[Start of section]
-- ==== Sys2Proof/Machine/Codec.lean ====
section
/-! DEFINITION. The Pixel Codec: DECODE.RGB565 (spec/41_codec_rgb565.md R120), MASK_ROW and DECODE.MASK
(spec/42_codec_mask.md R140, R141). -/

namespace Sys2Proof.Machine

/-- DECODE.RGB565 writes no state (41_codec_rgb565.md R120, R129). -/
def decodeRgb565Op (payload : ByteString) (expectedSize : Nat) (s : State) : Effect :=
  gate s (s, rgb565Result s.cfg payload expectedSize)

/-- One step of the mask accumulation: the new state, and the frame when this line completed one
(42_codec_mask.md R140). -/
def acceptLine (s : State) (line : ByteString) : State × Option PixelFrame :=
  if lineValid s.cfg line then
    if (s.maskRows ++ [rowOfLine line]).length = s.cfg.height then
      (s.setMaskRows [], some (maskPixelFrame s.cfg (s.maskRows ++ [rowOfLine line])))
    else (s.setMaskRows (s.maskRows ++ [rowOfLine line]), none)
  else (s, none)

/-- Every line in order, collecting the completed frames (42_codec_mask.md R141). -/
def acceptLines : State → List ByteString → State × List PixelFrame
  | s, [] => (s, [])
  | s, line :: rest =>
    let here := acceptLine s line
    let later := acceptLines here.1 rest
    (later.1, here.2.toList ++ later.2)

/-- The result of MASK_ROW: `OK` with the frame, or `NONE` (42_codec_mask.md R140). -/
def maskRowResult : Option PixelFrame → Result
  | none => .none
  | some f => .ok (.maskFrame f)

/-- The result of DECODE.MASK: `OK` with a non-empty list of frames, or `NONE` (42_codec_mask.md R141). -/
def decodeMaskResult : List PixelFrame → Result
  | [] => .none
  | f :: fs => .ok (.maskFrames (f :: fs))

/-- MASK_ROW (42_codec_mask.md R140, after the gate of 40_synchronizer.md R100). -/
def maskRowOp (line : ByteString) (s : State) : Effect :=
  gate s ((acceptLine s line).1, maskRowResult (acceptLine s line).2)

/-- DECODE.MASK (42_codec_mask.md R141, after the gate of 40_synchronizer.md R100). -/
def decodeMaskOp (payload : ByteString) (s : State) : Effect :=
  gate s ((acceptLines s (splitLines payload)).1,
          decodeMaskResult (acceptLines s (splitLines payload)).2)

/-- The meaning of DECODE.RGB565. -/
def execDecodeRgb565 (payload : ByteString) (expectedSize : Nat) (s : State) :
    Host.Outcome State Fault Refusal :=
  answer s (decodeRgb565Op payload expectedSize s)

/-- The meaning of DECODE.MASK. -/
def execDecodeMask (payload : ByteString) (s : State) : Host.Outcome State Fault Refusal :=
  answer s (decodeMaskOp payload s)

/-- The meaning of MASK_ROW. -/
def execMaskRow (line : ByteString) (s : State) : Host.Outcome State Fault Refusal :=
  answer s (maskRowOp line s)

end Sys2Proof.Machine
end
[End of section]
WHAT THE EXERCISE ASKS: The first line of the data, the line with "if (s.maskRows ++", and all lines in between are to be copied exactly. Leave out everything else.

REPLY:
-- ==== Sys2Proof/Machine/Codec.lean ====
section
/-! DEFINITION. The Pixel Codec: DECODE.RGB565 (spec/41_codec_rgb565.md R120), MASK_ROW and DECODE.MASK
(spec/42_codec_mask.md R140, R141). -/

namespace Sys2Proof.Machine

/-- DECODE.RGB565 writes no state (41_codec_rgb565.md R120, R129). -/
def decodeRgb565Op (payload : ByteString) (expectedSize : Nat) (s : State) : Effect :=
  gate s (s, rgb565Result s.cfg payload expectedSize)

/-- One step of the mask accumulation: the new state, and the frame when this line completed one
(42_codec_mask.md R140). -/
def acceptLine (s : State) (line : ByteString) : State × Option PixelFrame :=
  if lineValid s.cfg line then
    if (s.maskRows ++ [rowOfLine line]).length = s.cfg.height then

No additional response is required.